Gordon v. Heimann

715 F.2d 531, 37 Fed. R. Serv. 2d 766
CourtCourt of Appeals for the Eleventh Circuit
DecidedSeptember 19, 1983
DocketNos. 81-8017, 81-8018
StatusPublished
Cited by41 cases

This text of 715 F.2d 531 (Gordon v. Heimann) is published on Counsel Stack Legal Research, covering Court of Appeals for the Eleventh Circuit primary law. Counsel Stack provides free access to over 12 million legal documents including statutes, case law, regulations, and constitutions.

Bluebook
Gordon v. Heimann, 715 F.2d 531, 37 Fed. R. Serv. 2d 766 (11th Cir. 1983).

Opinion

CLARK, Circuit Judge:

On July 25,1980, appellant Gordon filed a seven count complaint naming 38 individuals and entities as defendants and alleging violations of the Racketeer Influenced and Corrupt Organizations (RICO) Act, 18 U.S.C. sections 1961 et seq.

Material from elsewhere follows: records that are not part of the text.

-- ==== Sys2Proof/Laws/MovesMode.lean ====
section
/-! SUPPORT. One lemma for each operation of Erase.lean, PowerOps.lean, Mode.lean, SequencerRows.lean, Trust.lean, Outcomes.lean, BandRows.lean, RelayRows.lean, PowerRows.lean, ServoRows.lean, SpindleRows.lean, Standings.lean: what it may change (Moves). -/

namespace Sys2Proof.Machine

set_option linter.all false
set_option Elab.async false

theorem setNs_moves {a0 a1 a2} {s : State} : Moves 0x8900001 s (setNs a0 a1 a2 s) := by
  unfold setNs
  with_reducible
    repeat' first
      | exact .refl | assumption
      | (extract_lets +onlyGivenNames x; first | (refine .cut (x := x) ?_ ?_; (on_goal 1 => intro _; clear_value x); (on_goal 2 => subst x)) | subst x)
      | refine batRecord_moves.on ?_ rfl | refine onBnd_moves.on ?_ rfl

theorem dropNs_moves {a0 a1} {s : State} : Moves 0x8900001 s (dropNs a0 a1 s) := by
  unfold dropNs
  with_reducible
    repeat' first
      | exact .refl | assumption
      | (extract_lets +onlyGivenNames x; first | (refine .cut (x := x) ?_ ?_; (on_goal 1 => intro _; clear_value x); (on_goal 2 => subst x)) | subst x)
      | refine batRecord_moves.on ?_ rfl | refine onBnd_moves.on ?_ rfl

theorem journalNs_moves {a0 a1 a2} {s : State} : Moves 0x8900001 s (journalNs a0 a1 a2 s) := by
  unfold journalNs
  with_reducible
    repeat' first
      | exact .refl | assumption
      | (extract_lets +onlyGivenNames x; first | (refine .cut (x := x) ?_ ?_; (on_goal 1 => intro _; clear_value x); (on_goal 2 => subst x)) | subst x)
      | refine journal_moves.on ?_ rfl | refine count_moves.on ?_ rfl

theorem awaitJack_moves {a0} {s : State} : Moves 0x800000 s (awaitJack a0 s) := by
  unfold awaitJack
  with_reducible
    repeat' first
      | exact .refl | assumption
      | (extract_lets +onlyGivenNames x; first | (refine .cut (x := x) ?_ ?_; (on_goal 1 => intro _; clear_value x); (on_goal 2 => subst x)) | subst x)
      | fail_if_no_progress refine mk_bat.on ?_ rfl | split

theorem eraseCache_moves {a0 a1} {s : State} : Moves 0x8A00001 s (eraseCache a0 a1 s) := by
  unfold eraseCache
  with_reducible
    repeat' first
      | exact .refl | assumption
      | (extract_lets +onlyGivenNames x; first | (refine .cut (x := x) ?_ ?_; (on_goal 1 => intro _; clear_value x); (on_goal 2 => subst x)) | subst x)
      | refine (forEach_moves (m := 0x8A00001) (fun _ _ => ?_)).step ?_ | refine memWrite_moves.on ?_ rfl | refine cacheDrop_moves.on ?_ rfl
      | refine batSend_moves.on ?_ rfl | refine mirrored_moves.on ?_ rfl | split

theorem eraseLost_moves {a0 a1} {s : State} : Moves 0x8A00001 s (eraseLost a0 a1 s) := by
  unfold eraseLost
  with_reducible
    repeat' first
      | exact .refl | assumption
      | (extract_lets +onlyGivenNames x; first | (refine .cut (x := x) ?_ ?_; (on_goal 1 => intro _; clear_value x); (on_goal 2 => subst x)) | subst x)
      | refine (forEach_moves (m := 0x8A00001) (fun _ _ => ?_)).step ?_ | refine lwlPut_moves.on ?_ rfl

theorem eraseMap_moves {a0 a1} {s : State} : Moves 0x8980001 s (eraseMap a0 a1 s) := by
  unfold eraseMap
  with_reducible
    repeat' first
      | exact .refl | assumption
      | (extract_lets +onlyGivenNames x; first | (refine .cut (x := x) ?_ ?_; (on_goal 1 => intro _; clear_value x); (on_goal 2 => subst x)) | subst x)
      | refine showJournal_moves.on ?_ rfl | refine onBnd_moves.on ?_ rfl | refine deallocNamespace_moves.on ?_ rfl | refine awaitJack_moves.on ?_ rfl
      | refine forceFlush_moves.on ?_ rfl | split

theorem activityOver_moves {s : State} : Moves 0x2000801 s (activityOver s) := by
  unfold activityOver
  with_reducible
    repeat' first
      | exact .refl | assumption
      | (extract_lets +onlyGivenNames x; first | (refine .cut (x := x) ?_ ?_; (on_goal 1 => intro _; clear_value x); (on_goal 2 => subst x)) | subst x)
      | refine irq_moves.on ?_ rfl | refine put_moves.on ?_ rfl | refine sanitize_moves.on ?_ rfl | fail_if_no_progress refine mk_qe.on ?_ rfl | split

theorem eraseDone_moves {a0} {s : State} : Moves 0x2081B01 s (eraseDone a0 s) := by
  unfold eraseDone
  with_reducible
    repeat' first
      | exact .refl | assumption
      | (extract_lets +onlyGivenNames x; first | (refine .cut (x := x) ?_ ?_; (on_goal 1 => intro _; clear_value x); (on_goal 2 => subst x)) | subst x)
      | refine tally_moves.on ?_ rfl | refine count_moves.on ?_ rfl | refine activityOver_moves.on ?_ rfl | refine finish_moves.on ?_ rfl
      | fail_if_no_progress refine mk_key.on ?_ rfl | split

theorem eraseClear_moves {a0} {s : State} : Moves 0x8801901 s (eraseClear a0 s) := by
  unfold eraseClear
  with_reducible
    repeat' first
      | exact .refl | assumption
      | (extract_lets +onlyGivenNames x; first | (refine .cut (x := x) ?_ ?_; (on_goal 1 => intro _; clear_value x); (on_goal 2 => subst x)) | subst x)
      | refine writeKeyRecord_moves.on ?_ rfl | refine (writeKeyRecord_moves.get (by assumption)).on ?_ rfl | split

theorem erasesPlaced_moves {s : State} : Moves 0xA881B01 s (erasesPlaced s) := by
  unfold erasesPlaced
  with_reducible
    repeat' first
      | exact .refl | assumption
      | (extract_lets +onlyGivenNames x; first | (refine .cut (x := x) ?_ ?_; (on_goal 1 => intro _; clear_value x); (on_goal 2 => subst x)) | subst x)
      | refine (forEach_moves (m := 0xA881B01) (fun _ _ => ?_)).step ?_ | refine eraseDone_moves.on ?_ rfl | refine eraseClear_moves.on ?_ rfl

theorem eraseData_moves {a0 a1 a2 a3} {s : State} : Moves 0x8B81001 s (eraseData a0 a1 a2 a3 s) := by
  unfold eraseData
  with_reducible
    repeat' first
      | exact .refl | assumption
      | (extract_lets +onlyGivenNames x; first | (refine .cut (x := x) ?_ ?_; (on_goal 1 => intro _; clear_value x); (on_goal 2 => subst x)) | subst x)
      | refine eraseMap_moves.on ?_ rfl | refine eraseLost_moves.on ?_ rfl | refine eraseCache_moves.on ?_ rfl | refine dropNs_moves.on ?_ rfl
      | refine awaitJack_moves.on ?_ rfl | refine journalNs_moves.on ?_ rfl | fail_if_no_progress refine mk_key.on ?_ rfl | split

theorem eraseNs_moves {a0 a1 a2 a3 a4} {s : State} : Moves 0x18B81901 s (eraseNs a0 a1 a2 a3 a4 s).2 := by
  unfold eraseNs
  with_reducible
    repeat' first
      | exact .refl | assumption
      | (extract_lets +onlyGivenNames x; first | (refine .cut (x := x) ?_ ?_; (on_goal 1 => intro _; clear_value x); (on_goal 2 => subst x)) | subst x)
      | refine newKey_moves.on ?_ rfl | refine (newKey_moves.get (by assumption)).on ?_ rfl | refine eraseData_moves.on ?_ rfl
      | refine Moves.get (Moves.iteSnd ?_ ?_) (by assumption) | refine (dropKeyRecord_moves.get (by assumption)).on ?_ rfl
      | refine dropKeyRecord_moves.on ?_ rfl | split | dsimp only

The district court stayed discovery on October 29, 1980, dismissed the complaint for failure to state a claim on which relief could be granted on December 2, 1980, and denied Gordon’s motion for leave to amend his complaint as moot on February 24, 1981.

Undeterred by the failure of his prior complaint, Gordon filed an almost identical complaint against 44 individuals and entities on February 13, 1981, again alleging violations of RICO. On May 28, 1981, the district court entered an order dismissing this second action as barred by the doctrine of res judicata.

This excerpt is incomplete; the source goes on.